The second book The Ask and the Answer mostly set in a town called Haven has the Mayor storming across this world with an army of zealots, and Todd doing more horrible things on the path to self-realisation, as certain people fight against him and his men, sometimes doing stuff through terrorism even worse than the villains, which raises its own set of moral quandaries, and the Spackle play a greater part as well, with Todd having to confront the reality of his actions, and his complicated relationship with Viola, Mistress Coyle, the Mayor, Davy (the mayor’s son, here improbably played by Nick Jonas), none of which we’re ever going to see.
Monsters of Men, well, we’re never going to see that either.

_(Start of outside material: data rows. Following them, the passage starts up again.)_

/-- TASK_JOIN_DECREMENT: after a dev-scope release the counter's slice subtracts 1. -/
def execTaskJoinDecrement (g : Nat) (s : State) : Out :=
  match s.joinDecs.find? (fun e => e.group == g) with
  | none => .next s
  | some e =>
    match s.decAt e with
    | .wait => .next s
    | .release =>
      let s := s.releaseL1 e.core 5
      .next (s.updDec g (fun e => { e with relAt := some s.nextId }))
    | .send pa => .next (s.updDec g (fun e => { e with arrival := some (s.dcc + slicePath e.core pa) }))
    | .pinned pas => .next (s.refuseAll pas)
    | .flush pa => .next (s.sendBack e.core (pa / 128))
    | .drop => .next { s with joinDecs := s.joinDecs.erase e }
    | .post x => .next (s.postFault e.core e.asid e.addr.toNat x 1 0).1
    | .go pa =>
      let old := natOfBytes (readBytes s.mem pa 8)
      let s := s.dropClean e.core (pa / 128) (sectorsOf pa 8)
      let s := (s.slicePut 0 e.core pa (bytesOfNat 8 ((old + 2 ^ 64 - 1) % 2 ^ 64))).useLine pa 0
      .next { s with joinDecs := s.joinDecs.erase e }

/-! ### `join` (R46, R443) -/

/-- A counter whose slice wakes the part: it lies in local HBM or CXL memory. -/
def wakesJoin (pa : Nat) : Bool := decide (paClass pa ≤ 1)

/-- Round trip of a join's read of its counter: the slice figure, and the link for peer and host pages (01 R27). -/
def joinPath (core pa : Nat) : Nat := slicePath core pa + (if wakesJoin pa then 0 else homeExtra pa)

/-- `join`. -/
def execJoin (u : UWord) : State → Out :=
  issue { s := u.s, len := 4, mem := true } (fun c st =>
    let a := c.sreg u.a.toNat
    if 2 ^ 57 ≤ a.toNat then st.precise c tcAccess 5 a
    else if a.toNat % 8 ≠ 0 then st.precise c tcAlign 0 a
    else st.heldOr c 0 .read a.toNat (fun pa st =>
      (st.sendBack c.ref.core (pa / 128)).parkPart c.ref (.join a.toNat pa (.reading (st.dcc + joinPath c.ref.core pa)))))

def State.setJoin (s : State) (c : Ctx) (addr pa : Nat) (j : JoinAt) : State :=
  s.updPart c.ref (fun p => { p with park := .join addr pa j })

/-- A read of the counter ends: at zero the part goes on after the dev-scope acquire. -/
def State.joinRead (s : State) (c : Ctx) (addr pa : Nat) : State :=
  if s.pinned (some c.ref.core) pa then (s.refuse pa).setJoin c addr pa (.reading (s.dcc + 1))
  else if s.lineBusy c.ref.core (pa / 128) then (s.sendBack c.ref.core (pa / 128)).setJoin c addr pa (.reading (s.dcc + 1))
  else
    let s := s.dropClean c.ref.core (pa / 128) (sectorsOf pa 8)
    let v := natOfBytes (readBytes s.mem pa 8)
    if v = 0 then (s.acquireL1 c.ref.core 5).done c 4
    else if wakesJoin pa then s.setJoin c addr pa (.waiting v)
    else s.setJoin c addr pa (.reread (s.dcc + 1024))

/-- What a parked join does next in this cycle, if anything; `local_` tells the events of local and of remote counters
apart. -/
def State.joinDue (s : State) (c : Ctx) (local_ : Bool) : Bool :=
  match c.part.park with
  | .join _ _ (.reading t) => local_ && decide (t ≤ s.dcc)
  | .join _ pa (.waiting v) => local_ && natOfBytes (readBytes s.mem pa 8) != v
  | .join _ pa (.reread t) => wakesJoin pa == local_ && decide (t ≤ s.dcc)
  | _ => false

/-- A step of a parked join. -/
def State.joinStep (s : State) (c : Ctx) : State :=
  match c.part.park with
  | .join addr pa (.reading _) => s.joinRead c addr pa
  | .join addr pa (.waiting _) => s.setJoin c addr pa (.reread (s.dcc + slicePath c.ref.core pa))
  | .join addr pa (.reread _) => s.setJoin c addr pa (.reading (s.dcc + joinPath c.ref.core pa))
  | _ => s

/-- JOIN_WAKE: a read of the counter ends, its slice reports a change, or the reread that a change calls for starts. -/
def execJoinWake (p : PartRef) (s : State) : Out :=
  match s.ctx? p with
  | none => .next s
  | some c => .next (if s.joinDue c true then s.joinStep c else s)

/-- JOIN_REREAD: a counter on a peer or host page is read again 1,024 cycles after the previous reply. -/
def execJoinReread (p : PartRef) (s : State) : Out :=
  match s.ctx? p with
  | none => .next s
  | some c => .next (if s.joinDue c false then s.joinStep c else s)

end Sys2Proof.Machine
end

Well, we got one sixth of the story. It’s kinda like the movie they made of the Phillip Pullman book Northern Lights, which they turned into The Golden Compass, and squandered another opportunity to tell a great story. At least the His Dark Materials trilogy got a HBO series to tell the rest of the story. This, well, a treatment of a story done this poorly, which lost hundreds of millions of dollars, independent of the pandemic, mostly because of the timidity of the producers, it’s just a waste of people, time, money and talent.
And a waste of a pretty good set of books. I’m sure Tom Holland and Daisy Ridley will be okay. I feel bad for Patrick Ness. To write such a good, solid, complex story, and to have it turned into a forgotten-as-you’re-consuming-it Maccas Happy Meal is a fucking travesty. That’s got to hurt, and I don’t care how much they paid for the rights.
I have already expended more energy, more thought and more sorrow in writing about this than any of the people involved. They have already probably forgotten about it, moved onto their next projects, promoting the next installment of some other franchise, of the next adaptation, reboot, retread, remake, restart. Gone, forgotten, what’s next?
But I’ll remember. The sheer shame of it all, such shattering mediocrity. I’ll remember.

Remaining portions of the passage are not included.